[Start of Attachment]
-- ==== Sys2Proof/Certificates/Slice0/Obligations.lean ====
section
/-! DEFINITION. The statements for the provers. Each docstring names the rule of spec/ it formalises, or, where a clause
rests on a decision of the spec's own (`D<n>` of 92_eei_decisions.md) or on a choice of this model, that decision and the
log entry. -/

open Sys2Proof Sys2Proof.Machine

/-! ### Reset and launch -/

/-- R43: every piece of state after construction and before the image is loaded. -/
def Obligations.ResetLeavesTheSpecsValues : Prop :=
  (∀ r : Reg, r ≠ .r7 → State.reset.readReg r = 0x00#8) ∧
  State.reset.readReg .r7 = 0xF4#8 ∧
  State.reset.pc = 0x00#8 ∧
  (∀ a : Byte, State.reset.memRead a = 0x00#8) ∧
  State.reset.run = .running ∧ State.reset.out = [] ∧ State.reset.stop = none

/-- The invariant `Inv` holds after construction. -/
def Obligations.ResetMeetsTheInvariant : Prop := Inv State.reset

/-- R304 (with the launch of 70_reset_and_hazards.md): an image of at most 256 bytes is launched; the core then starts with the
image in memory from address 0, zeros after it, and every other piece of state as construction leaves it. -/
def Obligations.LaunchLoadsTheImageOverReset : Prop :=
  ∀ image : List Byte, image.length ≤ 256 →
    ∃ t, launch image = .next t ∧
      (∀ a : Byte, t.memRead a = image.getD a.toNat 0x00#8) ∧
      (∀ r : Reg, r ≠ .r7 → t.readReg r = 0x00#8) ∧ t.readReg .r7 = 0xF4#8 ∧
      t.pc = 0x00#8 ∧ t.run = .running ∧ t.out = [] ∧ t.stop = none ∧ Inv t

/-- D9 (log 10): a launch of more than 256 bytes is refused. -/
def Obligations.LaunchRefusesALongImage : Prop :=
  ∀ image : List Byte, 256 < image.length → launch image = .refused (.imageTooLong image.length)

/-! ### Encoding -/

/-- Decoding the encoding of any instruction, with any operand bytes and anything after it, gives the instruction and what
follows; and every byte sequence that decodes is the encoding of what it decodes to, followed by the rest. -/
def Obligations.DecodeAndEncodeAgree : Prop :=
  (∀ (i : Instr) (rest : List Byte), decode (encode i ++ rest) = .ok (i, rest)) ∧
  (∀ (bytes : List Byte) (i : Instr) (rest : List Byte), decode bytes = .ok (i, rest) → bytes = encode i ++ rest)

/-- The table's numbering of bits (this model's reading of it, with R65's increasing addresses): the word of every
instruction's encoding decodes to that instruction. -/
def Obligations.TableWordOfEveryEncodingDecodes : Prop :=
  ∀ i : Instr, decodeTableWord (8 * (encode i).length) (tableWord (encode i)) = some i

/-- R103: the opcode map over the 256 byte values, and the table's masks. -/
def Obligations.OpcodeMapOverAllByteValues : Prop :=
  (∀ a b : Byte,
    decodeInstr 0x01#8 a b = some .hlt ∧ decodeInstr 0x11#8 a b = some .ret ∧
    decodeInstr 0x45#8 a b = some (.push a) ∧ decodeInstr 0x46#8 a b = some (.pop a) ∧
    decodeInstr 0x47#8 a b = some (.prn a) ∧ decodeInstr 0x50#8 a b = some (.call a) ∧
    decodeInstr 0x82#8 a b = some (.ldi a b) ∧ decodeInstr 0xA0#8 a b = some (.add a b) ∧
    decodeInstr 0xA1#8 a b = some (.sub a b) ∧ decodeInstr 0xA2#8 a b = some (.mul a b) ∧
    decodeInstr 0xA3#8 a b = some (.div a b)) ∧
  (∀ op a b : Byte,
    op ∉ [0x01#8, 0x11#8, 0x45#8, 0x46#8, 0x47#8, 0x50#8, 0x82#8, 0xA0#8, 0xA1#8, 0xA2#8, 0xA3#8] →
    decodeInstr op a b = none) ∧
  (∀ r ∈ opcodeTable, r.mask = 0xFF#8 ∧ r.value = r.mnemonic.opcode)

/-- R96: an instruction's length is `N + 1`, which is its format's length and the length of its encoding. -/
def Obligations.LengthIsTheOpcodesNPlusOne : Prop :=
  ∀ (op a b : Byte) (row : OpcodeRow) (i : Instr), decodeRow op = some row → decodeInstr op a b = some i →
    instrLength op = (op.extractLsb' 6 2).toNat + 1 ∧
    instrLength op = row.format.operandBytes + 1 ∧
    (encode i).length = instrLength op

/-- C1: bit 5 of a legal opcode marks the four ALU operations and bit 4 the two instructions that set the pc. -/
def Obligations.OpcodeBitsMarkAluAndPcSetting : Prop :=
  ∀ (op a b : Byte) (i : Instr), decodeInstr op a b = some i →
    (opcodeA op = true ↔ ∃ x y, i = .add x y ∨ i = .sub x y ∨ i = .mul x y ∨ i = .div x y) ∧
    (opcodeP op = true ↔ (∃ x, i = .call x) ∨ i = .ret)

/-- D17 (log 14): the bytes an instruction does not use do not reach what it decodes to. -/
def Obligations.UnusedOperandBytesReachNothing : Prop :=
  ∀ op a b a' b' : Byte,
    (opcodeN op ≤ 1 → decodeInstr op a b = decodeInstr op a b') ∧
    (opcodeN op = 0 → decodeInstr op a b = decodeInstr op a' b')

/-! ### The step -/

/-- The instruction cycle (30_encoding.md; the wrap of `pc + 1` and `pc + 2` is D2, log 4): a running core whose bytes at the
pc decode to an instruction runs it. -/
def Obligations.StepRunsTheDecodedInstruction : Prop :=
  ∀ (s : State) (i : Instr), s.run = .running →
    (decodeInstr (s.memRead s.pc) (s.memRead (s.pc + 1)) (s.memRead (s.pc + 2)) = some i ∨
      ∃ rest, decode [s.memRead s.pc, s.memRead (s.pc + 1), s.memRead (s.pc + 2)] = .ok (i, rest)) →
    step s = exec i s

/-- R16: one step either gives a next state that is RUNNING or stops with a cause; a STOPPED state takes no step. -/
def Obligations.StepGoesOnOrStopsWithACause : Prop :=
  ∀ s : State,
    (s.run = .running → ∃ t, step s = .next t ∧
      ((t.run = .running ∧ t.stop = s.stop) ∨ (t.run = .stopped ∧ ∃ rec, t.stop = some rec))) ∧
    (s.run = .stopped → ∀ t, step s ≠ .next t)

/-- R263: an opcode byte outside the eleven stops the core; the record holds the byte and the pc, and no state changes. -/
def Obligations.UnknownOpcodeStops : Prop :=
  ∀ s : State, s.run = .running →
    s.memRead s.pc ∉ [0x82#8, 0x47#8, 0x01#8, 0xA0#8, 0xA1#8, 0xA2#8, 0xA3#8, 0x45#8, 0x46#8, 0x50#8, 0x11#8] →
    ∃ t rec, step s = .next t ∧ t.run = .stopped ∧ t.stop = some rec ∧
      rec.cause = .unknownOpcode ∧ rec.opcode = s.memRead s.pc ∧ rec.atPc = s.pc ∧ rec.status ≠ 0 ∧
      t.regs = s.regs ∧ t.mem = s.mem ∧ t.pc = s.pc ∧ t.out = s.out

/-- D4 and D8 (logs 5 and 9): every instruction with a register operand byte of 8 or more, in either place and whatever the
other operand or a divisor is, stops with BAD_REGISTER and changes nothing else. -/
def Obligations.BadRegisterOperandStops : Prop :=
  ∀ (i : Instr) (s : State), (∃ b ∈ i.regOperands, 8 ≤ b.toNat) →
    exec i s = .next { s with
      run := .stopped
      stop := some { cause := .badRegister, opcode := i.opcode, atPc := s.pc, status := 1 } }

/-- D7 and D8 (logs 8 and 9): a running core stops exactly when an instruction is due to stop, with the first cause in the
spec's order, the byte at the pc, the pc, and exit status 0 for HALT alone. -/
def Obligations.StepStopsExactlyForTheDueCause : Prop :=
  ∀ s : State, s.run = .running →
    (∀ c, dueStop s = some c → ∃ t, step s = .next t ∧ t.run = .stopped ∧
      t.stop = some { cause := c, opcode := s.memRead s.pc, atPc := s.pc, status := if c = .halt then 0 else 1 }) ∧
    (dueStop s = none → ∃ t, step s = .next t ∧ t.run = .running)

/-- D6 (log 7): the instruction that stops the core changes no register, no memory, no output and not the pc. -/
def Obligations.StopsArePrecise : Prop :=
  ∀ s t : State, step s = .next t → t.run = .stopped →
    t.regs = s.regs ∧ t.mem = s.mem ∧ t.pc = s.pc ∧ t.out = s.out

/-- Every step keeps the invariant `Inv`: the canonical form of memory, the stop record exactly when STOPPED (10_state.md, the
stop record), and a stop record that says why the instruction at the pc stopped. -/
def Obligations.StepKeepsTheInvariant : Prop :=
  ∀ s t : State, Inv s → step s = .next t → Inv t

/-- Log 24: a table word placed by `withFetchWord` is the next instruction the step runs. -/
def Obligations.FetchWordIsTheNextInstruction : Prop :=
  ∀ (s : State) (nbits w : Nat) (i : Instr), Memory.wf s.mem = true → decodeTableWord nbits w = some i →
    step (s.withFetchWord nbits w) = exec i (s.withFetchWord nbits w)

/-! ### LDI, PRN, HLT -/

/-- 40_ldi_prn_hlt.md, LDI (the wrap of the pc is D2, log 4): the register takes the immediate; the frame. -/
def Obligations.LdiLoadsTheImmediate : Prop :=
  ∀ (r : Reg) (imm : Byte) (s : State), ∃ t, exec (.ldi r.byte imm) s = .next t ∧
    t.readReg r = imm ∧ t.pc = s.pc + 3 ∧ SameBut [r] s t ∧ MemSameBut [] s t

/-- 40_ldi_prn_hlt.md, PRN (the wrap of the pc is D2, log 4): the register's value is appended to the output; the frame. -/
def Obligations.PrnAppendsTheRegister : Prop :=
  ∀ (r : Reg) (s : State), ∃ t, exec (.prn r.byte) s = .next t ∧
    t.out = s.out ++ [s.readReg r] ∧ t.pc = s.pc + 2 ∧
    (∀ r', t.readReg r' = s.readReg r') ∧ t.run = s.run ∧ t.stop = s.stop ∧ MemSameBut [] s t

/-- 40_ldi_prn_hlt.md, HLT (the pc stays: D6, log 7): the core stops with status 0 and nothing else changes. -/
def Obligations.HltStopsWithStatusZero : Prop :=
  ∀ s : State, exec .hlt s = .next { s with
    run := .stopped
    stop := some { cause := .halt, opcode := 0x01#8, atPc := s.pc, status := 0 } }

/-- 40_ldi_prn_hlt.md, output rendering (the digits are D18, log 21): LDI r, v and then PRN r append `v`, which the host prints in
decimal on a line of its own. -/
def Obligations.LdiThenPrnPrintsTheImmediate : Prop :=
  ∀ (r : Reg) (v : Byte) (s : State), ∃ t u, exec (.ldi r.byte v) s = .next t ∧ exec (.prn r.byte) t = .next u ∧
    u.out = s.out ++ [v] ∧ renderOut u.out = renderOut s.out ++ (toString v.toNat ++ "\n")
[End of Attachment]
[Start of Attachment]
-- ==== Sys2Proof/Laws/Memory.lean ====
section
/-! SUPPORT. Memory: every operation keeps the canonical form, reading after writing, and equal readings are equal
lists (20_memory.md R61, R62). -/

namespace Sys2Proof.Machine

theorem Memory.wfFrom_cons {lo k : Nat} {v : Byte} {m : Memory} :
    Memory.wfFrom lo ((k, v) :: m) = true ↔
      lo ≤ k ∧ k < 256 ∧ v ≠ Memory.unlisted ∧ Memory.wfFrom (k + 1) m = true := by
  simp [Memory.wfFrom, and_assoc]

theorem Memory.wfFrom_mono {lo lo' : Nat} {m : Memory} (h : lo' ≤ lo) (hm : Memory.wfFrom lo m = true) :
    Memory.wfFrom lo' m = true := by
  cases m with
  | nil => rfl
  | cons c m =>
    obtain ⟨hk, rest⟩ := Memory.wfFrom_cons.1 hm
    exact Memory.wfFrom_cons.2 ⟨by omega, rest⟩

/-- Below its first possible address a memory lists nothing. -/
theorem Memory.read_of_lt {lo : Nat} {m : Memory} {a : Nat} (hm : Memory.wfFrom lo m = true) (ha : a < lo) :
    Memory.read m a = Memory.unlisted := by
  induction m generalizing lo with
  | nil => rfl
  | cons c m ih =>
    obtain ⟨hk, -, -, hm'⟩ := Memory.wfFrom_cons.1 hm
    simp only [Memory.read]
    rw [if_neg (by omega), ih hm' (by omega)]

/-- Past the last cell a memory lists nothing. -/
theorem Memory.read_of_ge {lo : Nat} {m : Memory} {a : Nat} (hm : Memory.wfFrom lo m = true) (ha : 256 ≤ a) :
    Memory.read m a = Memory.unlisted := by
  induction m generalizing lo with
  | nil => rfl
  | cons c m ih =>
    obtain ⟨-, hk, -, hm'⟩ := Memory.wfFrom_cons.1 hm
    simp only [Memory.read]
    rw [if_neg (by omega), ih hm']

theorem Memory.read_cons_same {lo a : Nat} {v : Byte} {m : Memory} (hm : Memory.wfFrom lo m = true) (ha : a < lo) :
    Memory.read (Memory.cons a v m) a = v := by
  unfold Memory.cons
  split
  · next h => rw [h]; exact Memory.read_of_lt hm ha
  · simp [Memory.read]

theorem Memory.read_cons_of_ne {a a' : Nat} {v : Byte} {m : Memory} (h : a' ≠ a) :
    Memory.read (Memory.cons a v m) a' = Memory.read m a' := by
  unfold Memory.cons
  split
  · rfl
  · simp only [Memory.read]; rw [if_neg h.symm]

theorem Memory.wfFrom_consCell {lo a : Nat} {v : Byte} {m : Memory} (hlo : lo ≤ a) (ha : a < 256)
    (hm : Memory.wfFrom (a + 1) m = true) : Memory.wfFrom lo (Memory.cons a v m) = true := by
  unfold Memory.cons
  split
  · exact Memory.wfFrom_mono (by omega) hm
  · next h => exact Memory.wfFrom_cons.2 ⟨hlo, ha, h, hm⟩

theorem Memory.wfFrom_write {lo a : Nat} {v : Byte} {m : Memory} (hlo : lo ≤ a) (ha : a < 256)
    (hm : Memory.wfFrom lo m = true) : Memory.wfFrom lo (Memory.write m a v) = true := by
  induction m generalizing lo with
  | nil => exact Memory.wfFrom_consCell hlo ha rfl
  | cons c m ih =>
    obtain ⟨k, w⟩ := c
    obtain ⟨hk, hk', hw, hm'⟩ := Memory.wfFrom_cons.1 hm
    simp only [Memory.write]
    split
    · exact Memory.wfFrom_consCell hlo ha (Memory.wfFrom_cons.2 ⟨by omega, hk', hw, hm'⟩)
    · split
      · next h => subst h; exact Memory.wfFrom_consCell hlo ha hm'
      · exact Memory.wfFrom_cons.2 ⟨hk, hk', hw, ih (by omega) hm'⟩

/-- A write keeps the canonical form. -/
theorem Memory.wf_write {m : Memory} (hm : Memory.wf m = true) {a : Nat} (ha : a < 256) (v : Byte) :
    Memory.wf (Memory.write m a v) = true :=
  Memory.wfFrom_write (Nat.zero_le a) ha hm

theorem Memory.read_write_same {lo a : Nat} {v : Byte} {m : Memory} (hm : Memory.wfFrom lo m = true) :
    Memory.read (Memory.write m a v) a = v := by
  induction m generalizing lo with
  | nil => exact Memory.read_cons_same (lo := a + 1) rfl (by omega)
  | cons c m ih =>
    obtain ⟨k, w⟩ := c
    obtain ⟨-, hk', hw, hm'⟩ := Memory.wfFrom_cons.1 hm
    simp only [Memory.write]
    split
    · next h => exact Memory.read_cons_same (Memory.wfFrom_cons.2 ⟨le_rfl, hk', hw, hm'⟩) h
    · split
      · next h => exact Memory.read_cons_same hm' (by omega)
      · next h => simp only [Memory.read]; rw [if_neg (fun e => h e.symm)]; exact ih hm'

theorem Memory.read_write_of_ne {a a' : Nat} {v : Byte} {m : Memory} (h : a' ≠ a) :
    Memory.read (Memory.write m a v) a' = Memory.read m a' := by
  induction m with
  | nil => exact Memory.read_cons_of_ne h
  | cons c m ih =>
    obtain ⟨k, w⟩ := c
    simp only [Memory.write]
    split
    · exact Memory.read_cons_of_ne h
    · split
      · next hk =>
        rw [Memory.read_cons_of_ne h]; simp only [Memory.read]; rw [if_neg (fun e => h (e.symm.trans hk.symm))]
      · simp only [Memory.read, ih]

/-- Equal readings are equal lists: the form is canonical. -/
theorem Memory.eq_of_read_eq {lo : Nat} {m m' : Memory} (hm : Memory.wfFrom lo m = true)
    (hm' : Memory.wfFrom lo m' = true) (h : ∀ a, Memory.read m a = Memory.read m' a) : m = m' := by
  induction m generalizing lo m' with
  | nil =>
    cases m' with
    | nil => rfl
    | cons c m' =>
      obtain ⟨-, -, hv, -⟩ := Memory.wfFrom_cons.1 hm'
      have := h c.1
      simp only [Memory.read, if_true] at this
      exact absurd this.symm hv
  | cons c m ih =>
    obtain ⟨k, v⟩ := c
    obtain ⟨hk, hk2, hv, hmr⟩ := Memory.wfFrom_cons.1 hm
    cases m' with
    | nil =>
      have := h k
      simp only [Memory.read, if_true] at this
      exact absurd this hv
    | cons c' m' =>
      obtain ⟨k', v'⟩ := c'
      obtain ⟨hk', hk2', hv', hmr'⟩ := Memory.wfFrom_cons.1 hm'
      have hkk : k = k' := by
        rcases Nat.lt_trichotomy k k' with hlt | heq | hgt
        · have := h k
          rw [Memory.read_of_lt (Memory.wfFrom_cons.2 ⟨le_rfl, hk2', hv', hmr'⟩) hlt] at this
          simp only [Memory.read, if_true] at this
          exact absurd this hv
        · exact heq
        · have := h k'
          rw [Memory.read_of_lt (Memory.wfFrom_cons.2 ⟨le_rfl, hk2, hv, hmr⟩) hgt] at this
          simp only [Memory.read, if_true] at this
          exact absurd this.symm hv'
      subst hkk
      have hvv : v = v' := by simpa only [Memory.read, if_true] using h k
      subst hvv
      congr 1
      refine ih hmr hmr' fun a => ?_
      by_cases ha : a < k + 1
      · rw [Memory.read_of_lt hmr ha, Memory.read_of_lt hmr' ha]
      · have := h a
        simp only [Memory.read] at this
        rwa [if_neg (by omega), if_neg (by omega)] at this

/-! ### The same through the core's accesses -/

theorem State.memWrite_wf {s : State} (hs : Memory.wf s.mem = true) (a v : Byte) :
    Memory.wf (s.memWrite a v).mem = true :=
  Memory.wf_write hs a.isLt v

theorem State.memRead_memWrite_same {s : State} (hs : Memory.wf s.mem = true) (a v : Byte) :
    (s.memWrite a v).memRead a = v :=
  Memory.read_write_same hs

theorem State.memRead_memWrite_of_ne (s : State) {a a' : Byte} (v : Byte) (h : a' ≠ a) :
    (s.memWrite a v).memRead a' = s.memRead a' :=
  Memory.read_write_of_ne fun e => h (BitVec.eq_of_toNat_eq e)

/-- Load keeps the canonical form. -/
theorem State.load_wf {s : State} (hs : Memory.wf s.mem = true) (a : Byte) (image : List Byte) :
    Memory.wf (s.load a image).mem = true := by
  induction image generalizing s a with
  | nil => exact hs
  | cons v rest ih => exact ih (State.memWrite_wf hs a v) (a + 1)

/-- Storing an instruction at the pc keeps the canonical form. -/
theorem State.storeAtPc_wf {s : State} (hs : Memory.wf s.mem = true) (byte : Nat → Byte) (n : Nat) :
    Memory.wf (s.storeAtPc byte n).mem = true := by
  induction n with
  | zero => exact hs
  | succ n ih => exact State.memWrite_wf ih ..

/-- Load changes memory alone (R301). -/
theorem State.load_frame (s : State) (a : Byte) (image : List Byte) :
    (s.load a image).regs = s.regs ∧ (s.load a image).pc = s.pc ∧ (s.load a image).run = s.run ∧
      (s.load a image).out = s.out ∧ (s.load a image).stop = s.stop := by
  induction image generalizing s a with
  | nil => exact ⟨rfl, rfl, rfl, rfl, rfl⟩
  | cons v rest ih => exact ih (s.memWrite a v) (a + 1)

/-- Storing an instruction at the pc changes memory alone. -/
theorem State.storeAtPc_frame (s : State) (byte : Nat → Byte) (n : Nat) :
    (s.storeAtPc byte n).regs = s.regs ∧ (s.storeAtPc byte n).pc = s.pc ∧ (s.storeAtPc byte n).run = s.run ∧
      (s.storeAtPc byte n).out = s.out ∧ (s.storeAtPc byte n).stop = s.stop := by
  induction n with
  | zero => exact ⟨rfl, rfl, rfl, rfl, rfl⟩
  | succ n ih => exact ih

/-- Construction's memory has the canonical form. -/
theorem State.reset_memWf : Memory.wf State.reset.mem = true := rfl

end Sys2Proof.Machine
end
[End of Attachment]
• **Assignment**: List, from the entries above, every line in which the word "alone" shows up.

• **Solved problem**:
spec's order, the byte at the pc, the pc, and exit status 0 for HALT alone. -/
/-- Load changes memory alone (R301). -/
/-- Storing an instruction at the pc changes memory alone. -/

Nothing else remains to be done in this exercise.